Greens welcome dioxin budget initiative
Speech to Parliament - General Debate
Speaker number one
Delivered at 3.10pm

The Green Party is delighted to announce today that another successful Green Party budget bid - for a half a million dollar programme of dioxin soil testing for up to 45 residential and former sawmill sites, and air testing for up to 15 industrial plants around the country.

This budget bid is an example of the Greens working with this Government and making a real difference to the health of both New Zealanders and our environment.

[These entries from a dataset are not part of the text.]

-- ==== Sys2Proof/Laws/Checks.lean ====
section
/-! SUPPORT. Each check of the model against the condition of the rules it stands for: one lemma a check, so that no
proof unfolds one. -/

namespace Sys2Proof.Machine

/-! ### Lines 0 to 8 of R120 -/

/-- The forbidden bytes are exactly the four of R102 and R105. -/
theorem isForbidden_eq_true_iff (p : PrefixByte) :
    isForbidden p = true ↔ p = .lock ∨ p = .repne ∨ p = .rep ∨ p = .opSize := by
  cases p <;> simp [isForbidden]

theorem carriesForbidden_eq_true_iff (before : List PrefixByte) :
    carriesForbidden before = true ↔ ∃ p ∈ before, p = .lock ∨ p = .repne ∨ p = .rep ∨ p = .opSize := by
  simp [carriesForbidden, isForbidden_eq_true_iff]

theorem carriesForbidden_eq_false_iff (before : List PrefixByte) :
    carriesForbidden before = false ↔ ∀ p ∈ before, p ≠ .lock ∧ p ≠ .repne ∧ p ≠ .rep ∧ p ≠ .opSize := by
  rw [← Bool.not_eq_true, carriesForbidden_eq_true_iff]
  simp [not_or]

theorem modeFault_eq_false_iff (s : State) : s.modeFault = false ↔ ModeAccepted s := by
  constructor
  · intro h
    simp only [State.modeFault, Bool.or_eq_false_iff, beq_eq_false_iff_ne, ne_eq, Bool.not_eq_false',
      decide_eq_false_iff_not, Nat.not_lt, Nat.le_zero_eq] at h
    obtain ⟨⟨⟨⟨⟨⟨⟨⟨⟨⟨h1, h2⟩, h3⟩, h4⟩, h5⟩, h6⟩, h7⟩, h8⟩, h9⟩, h10⟩, h11⟩ := h
    exact ⟨h1, h2, h3, h4, h5, h6, h7, h8, h9, h10, h11⟩
  · rintro ⟨h1, h2, h3, h4, h5, h6, h7, h8, h9, h10, h11⟩
    simp [State.modeFault, h1, h2, h3, h4, h5, h6, h7, h8, h9, h10, h11]

theorem bankFault_eq_false_iff (s : State) :
    s.bankFault = false ↔
      (s.cfg.mcaHandling = false → ∀ i, i < s.mcBankCount → s.cfg.isUncorrectable (s.mcStatus i) = false) := by
  cases h : s.cfg.mcaHandling <;> simp [State.bankFault, h]

theorem machineCheck_eq_false_iff (s : State) :
    s.bankFault = false ∧ s.machineCheckFault = false ↔ NoMachineCheck s := by
  rw [bankFault_eq_false_iff]
  constructor
  · rintro ⟨h1, h2⟩
    simp only [State.machineCheckFault, Bool.or_eq_false_iff] at h2
    exact ⟨h1, h2.1, h2.2⟩
  · rintro ⟨h1, h2, h3⟩
    exact ⟨h1, by simp [State.machineCheckFault, h2, h3]⟩

theorem rangeFault_eq_false_iff (s : State) : s.rangeFault = false ↔ RangeAccepted s := by
  constructor
  · intro h
    simp only [State.rangeFault, Bool.or_eq_false_iff, decide_eq_false_iff_not, ne_eq, Decidable.not_not,
      Nat.not_lt] at h
    obtain ⟨⟨⟨⟨h1, h2⟩, h3⟩, h4⟩, h5⟩ := h
    exact ⟨h1, h2, h3, h4, h5⟩
  · rintro ⟨h1, h2, h3, h4, h5⟩
    simp only [State.rangeFault, Bool.or_eq_false_iff, decide_eq_false_iff_not, ne_eq, Decidable.not_not, Nat.not_lt]
    exact ⟨⟨⟨⟨h1, h2⟩, h3⟩, h4⟩, h5⟩

theorem isIdle_eq_true_iff (a : Activity) : a.isIdle = true ↔ a = .waitForSipi ∨ a = .senterSleep := by
  cases a <;> simp [Activity.isIdle]

theorem threadFault_eq_false_iff (s : State) : s.threadFault = false ↔ SecondariesIdle s := by
  simp only [State.threadFault, List.any_eq_false, Rlp.isSecondary, Bool.and_eq_true, Bool.or_eq_true,
    Bool.not_eq_true', not_and, not_or, SecondariesIdle, ← isIdle_eq_true_iff]
  constructor
  · intro h p hp h1 h2
    simpa using h p hp ⟨h1, h2⟩
  · intro h p hp h12
    simpa using h p hp h12.1 h12.2

/-- Lines 0 to 3 of R120 pass exactly when the leaf is available; then the five `#GP(0)` checks decide. -/
theorem preLaunch_of_available {before : List PrefixByte} {s : State} (h : LeafAvailable before s) :
    preLaunch before s =
      if s.modeFault || s.bankFault || s.machineCheckFault || s.rangeFault || s.threadFault then .gp else .pass := by
  simp [preLaunch, (carriesForbidden_eq_false_iff before).mpr h.allowed, h.leaf, enteraccsLeaf, h.smxe, h.notNonRoot,
    h.supported]

/-- Only an available leaf reaches the `#GP(0)` checks. -/
theorem available_of_preLaunch {before : List PrefixByte} {s : State}
    (h : preLaunch before s = .gp ∨ preLaunch before s = .pass) : LeafAvailable before s := by
  simp only [preLaunch] at h
  split at h
  · simp at h
  · rename_i h1
    split at h
    · simp at h
    · rename_i h2
      split at h
      · simp at h
      · rename_i h3
        split at h
        · simp at h
        · rename_i h4
          split at h
          · simp at h
          · rename_i h5
            exact ⟨(carriesForbidden_eq_false_iff before).mp (by simpa using h1), by simpa [enteraccsLeaf] using h2,
              by simpa using h3, h4, by simpa using h5⟩

/-- All of lines 0 to 8 pass exactly under the conditions of R251. -/
theorem preLaunch_eq_pass_iff (before : List PrefixByte) (s : State) :
    preLaunch before s = .pass ↔ ChecksPass before s := by
  constructor
  · intro h
    have ha := available_of_preLaunch (Or.inr h)
    rw [preLaunch_of_available ha] at h
    split at h
    · simp at h
    · rename_i hf
      simp only [Bool.or_eq_true, not_or, Bool.not_eq_true] at hf
      obtain ⟨⟨⟨⟨h1, h2⟩, h3⟩, h4⟩, h5⟩ := hf
      exact ⟨ha, (modeFault_eq_false_iff s).mp h1, (machineCheck_eq_false_iff s).mp ⟨h2, h3⟩,
        (rangeFault_eq_false_iff s).mp h4, (threadFault_eq_false_iff s).mp h5⟩
  · rintro ⟨ha, hm, hc, hr, ht⟩
    have hc := (machineCheck_eq_false_iff s).mpr hc
    rw [preLaunch_of_available ha, (modeFault_eq_false_iff s).mpr hm, hc.1, hc.2, (rangeFault_eq_false_iff s).mpr hr,
      (threadFault_eq_false_iff s).mpr ht]
    rfl

/-- A `#GP(0)` exactly when the leaf is available and one of the five checks fires. -/
theorem preLaunch_eq_gp_iff (before : List PrefixByte) (s : State) :
    preLaunch before s = .gp ↔
      LeafAvailable before s ∧
        (s.modeFault = true ∨ s.bankFault = true ∨ s.machineCheckFault = true ∨ s.rangeFault = true ∨
          s.threadFault = true) := by
  constructor
  · intro h
    have ha := available_of_preLaunch (Or.inl h)
    rw [preLaunch_of_available ha] at h
    split at h
    · rename_i hf
      exact ⟨ha, by simpa [or_assoc] using hf⟩
    · simp at h
  · rintro ⟨ha, hf⟩
    rw [preLaunch_of_available ha, if_pos (by simpa [or_assoc] using hf)]

/-! ### Lines 14 to 24 of R120 -/

theorem acEnd_eq_pages {s : State} (h : s.acBase % 4096 = 0) :
    s.acEnd = 4096 * (s.acBase / 4096 + acramAlloc s.acSize / 4096) := by
  unfold State.acEnd acramAlloc
  omega

/-- R156 over the addresses of the allocation, which the model decides page by page (R34). -/
theorem acramIsWb_iff {s : State} (h : s.acBase % 4096 = 0) : s.acramIsWb = true ↔ AcramWriteBack s := by
  rw [State.acramIsWb, pagesAreWb_iff, AcramWriteBack, acEnd_eq_pages h]
  constructor
  · intro hp a h1 h2
    exact hp (a / 4096) (by omega) (by omega)
  · intro ha q h1 h2
    have := ha (q * 4096) (by omega) (by omega)
    rwa [State.memTypeOf, Nat.mul_div_cancel q (by decide)] at this

theorem kindSupported_iff (c : Config) (h : Header) : kindSupported c h = true ↔ KindAccepted c h := by
  simp [kindSupported, KindAccepted]

theorem hitmUnexpected_eq_true_iff (h : Header) (hitm : Bool) :
    hitmUnexpected h hitm = true ↔ HitmUnexpected h hitm := by
  simp [hitmUnexpected, HitmUnexpected, Header.control0, Header.control1, and_assoc]

/-- R163 to R171: the header passes exactly when no snoop hit is unexpected and it is consistent. -/
theorem formatFault_eq_none_iff (c : Config) (acSize : Nat) (hitm : Bool) (h : Header) :
    formatFault c acSize hitm h = none ↔ ¬ HitmUnexpected h hitm ∧ HeaderConsistent c acSize hitm h := by
  constructor
  · intro hf
    simp only [formatFault] at hf
    split at hf
    · simp at hf
    · rename_i h1
      split at hf
      · simp at hf
      · rename_i h2
        split at hf
        · simp at hf
        · rename_i h3
          split at hf
          · simp at hf
          · rename_i h4
            split at hf
            · simp at hf
            · rename_i h5
              split at hf
              · simp at hf
              · rename_i h6
                split at hf
                · simp at hf
                · rename_i h7
                  simp only [gdtMisplaced, entryMisplaced, selectorOutOfRange, selectorMalformed, Bool.or_eq_true,
                    decide_eq_true_eq, not_or, Nat.not_lt, Nat.not_le, Int.not_lt] at h3 h4 h6 h7
                  refine ⟨fun g => h1 ((hitmUnexpected_eq_true_iff h hitm).mpr g), by simpa [controlReserved] using h2, h3.1, h3.2, h4.2, h4.1,
                    by simpa [limitTooWide] using h5, h6.1, h6.2, by simpa [selTi] using h7.1,
                    by simpa [selRpl] using h7.2⟩
  · rintro ⟨h1, h2, h3, h4, h5, h6, h7, h8, h9, h10, h11⟩
    have g1 : hitmUnexpected h hitm = false := by
      rw [← Bool.not_eq_true, hitmUnexpected_eq_true_iff]
      exact h1
    have g2 : controlReserved c h = false := by simpa [controlReserved] using h2
    have g3 : gdtMisplaced acSize h = false := by
      simp only [gdtMisplaced, Bool.or_eq_false_iff, decide_eq_false_iff_not, Nat.not_lt, Nat.not_le]
      exact ⟨h3, h4⟩
    have g4 : entryMisplaced acSize (h.entryOff hitm) h = false := by
      simp only [entryMisplaced, Bool.or_eq_false_iff, decide_eq_false_iff_not, Nat.not_lt, Nat.not_le]
      exact ⟨h6, h5⟩
    have g5 : limitTooWide h = false := by simpa [limitTooWide] using h7
    have g6 : selectorOutOfRange h = false := by
      simp only [selectorOutOfRange, Bool.or_eq_false_iff, decide_eq_false_iff_not, Nat.not_lt, Int.not_lt]
      exact ⟨h8, h9⟩
    have g7 : selectorMalformed h = false := by simp [selectorMalformed, selTi, selRpl, h10, h11]
    simp [formatFault, g1, g2, g3, g4, g5, g6, g7]

/-- The only names lines 18 to 24 give: a snoop hit the module asked to be shut down on, else the format. -/
theorem formatFault_eq_some (c : Config) (acSize : Nat) (hitm : Bool) (h : Header) :
    formatFault c acSize hitm h =
      if hitmUnexpected h hitm then some .unexpectedHITM
      else if formatFault c acSize hitm h = none then none else some .badACMFormat := by
  simp only [formatFault]
  split
  · rfl
  · repeat (first | split | rfl | simp_all)

/-- The first `ACSIZE` bytes of the loaded ACRAM are the module's bytes in memory (R154). -/
@[simp] theorem State.moduleBytes_loaded (d : Draws) (s : State) : (s.loaded d).moduleBytes = s.sourceBytes := by
  rw [State.moduleBytes, State.loaded_acram, State.acSize, State.loaded_gpr]
  exact take_loadedBytes d.pad s.memView s.acBase s.acSize

theorem State.acramIsWb_loaded (d : Draws) (s : State) : (s.loaded d).acramIsWb = s.acramIsWb := by
  rw [State.acramIsWb, State.acramIsWb, State.acBase, State.acSize, State.loaded_gpr, State.loaded_memTypes,
    ← State.acBase, ← State.acSize]

/-- Lines 14 to 16, as conditions on the memory types, the header and the module. -/
theorem loadFault_loaded (d : Draws) (s : State) :
    (s.loaded d).loadFault d =
      if !s.acramIsWb then some .badACMMType
      else if !kindSupported s.cfg (s.loadedHeader d) then some .unsupportedACM
      else if !keyAccepted s.cfg s.sourceBytes then some .authenticateFail
      else none := by
  rw [State.loadFault, State.moduleBytes_loaded, State.loaded_cfg, State.acramIsWb_loaded, ← State.loadedHeader]

theorem moduleAuthentic_iff (d : Draws) (s : State) :
    ModuleAuthentic d s ↔
      keyAccepted s.cfg s.sourceBytes = true ∧
        signatureAccepted s.cfg (s.loadedHeader d).scratchStart s.sourceBytes = true := by
  simp [ModuleAuthentic, authentic]

/-! ### The obligations on the platform (R253, R254) -/

/-- R253 over addresses, which the model decides page by page. -/
theorem outsideTypesAllowed_iff {s : State} (h : s.acBase % 4096 = 0) :
    s.outsideTypesAllowed = true ↔
      ∀ a, ¬ (s.acBase ≤ a ∧ a < s.acEnd) → s.memTypeOf a ∈ s.cfg.memTypesAllowed := by
  rw [acEnd_eq_pages h]
  simp only [State.outsideTypesAllowed, Bool.and_eq_true, List.all_eq_true, Bool.or_eq_true, decide_eq_true_eq,
    List.contains_iff_mem]
  constructor
  · rintro ⟨hd, hp⟩ a ha
    rw [State.memTypeOf, MemTypes.ofPage]
    by_cases hl : ∃ e ∈ s.memTypes.pages, e.1 = a / 4096
    · obtain ⟨e, he, hea⟩ := hl
      rcases hp e he with hin | hout
      · omega
      · rwa [MemTypes.ofPage, hea] at hout
    · rwa [Table.lookup_eq_default fun e he hea => hl ⟨e, he, hea⟩]
  · intro ha
    constructor
    · obtain ⟨p, hp, hl⟩ :=
        exists_page_above s.memTypes.pages (s.acBase / 4096 + acramAlloc s.acSize / 4096)
      have := ha (p * 4096) (by omega)
      rwa [State.memTypeOf, Nat.mul_div_cancel p (by decide), MemTypes.ofPage,
        Table.lookup_eq_default fun e he => Nat.ne_of_lt (hl e he)] at this
    · intro e he
      by_cases hin : s.acBase / 4096 ≤ e.1 ∧ e.1 < s.acBase / 4096 + acramAlloc s.acSize / 4096
      · exact Or.inl hin
      · have := ha (e.1 * 4096) (by omega)
        rw [State.memTypeOf, Nat.mul_div_cancel e.1 (by decide)] at this
        exact Or.inr this

theorem platformIdle_iff (s : State) :
    s.platformIdle = true ↔
      ∀ p ∈ s.rlps, p.samePackage = false → p.activity = .waitForSipi ∨ p.activity = .senterSleep := by
  simp only [State.platformIdle, List.all_eq_true, Bool.or_eq_true, isIdle_eq_true_iff]
  exact forall₂_congr fun p _ => by cases p.samePackage <;> simp

end Sys2Proof.Machine
end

We are absolutely delighted that the Government has agreed to this bid, which is, in our view, the first comprehensive step in a long-term strategy to clean up dioxin contaminated sites in New Zealand.

Dioxin contamination is one of the key environmental health issues confronting New Zealand - one of the key environmental cancer risks that we face in this country.

And all of us have a one in a 100 chance of developing a fatal cancer as a result of our exposure to dioxins.

Dioxins are one of the world's most dangerous chemicals. They build up in the fatty tissue in humans and animals, and can remain in our bodies for years.

We know dioxin is a known human carcinogen and that there is no safe level of dioxin in the environment.

We know that thousands of New Zealanders have been unknowingly exposed to unacceptably high levels of dioxin because successive governments and local Councils have turned a blind eye to industrial activities that result in dioxins and allowed heavily polluting industries such as timber mills and chemical factories to operate in an almost unregulated manner - even after they were warned of the dangers of dioxins.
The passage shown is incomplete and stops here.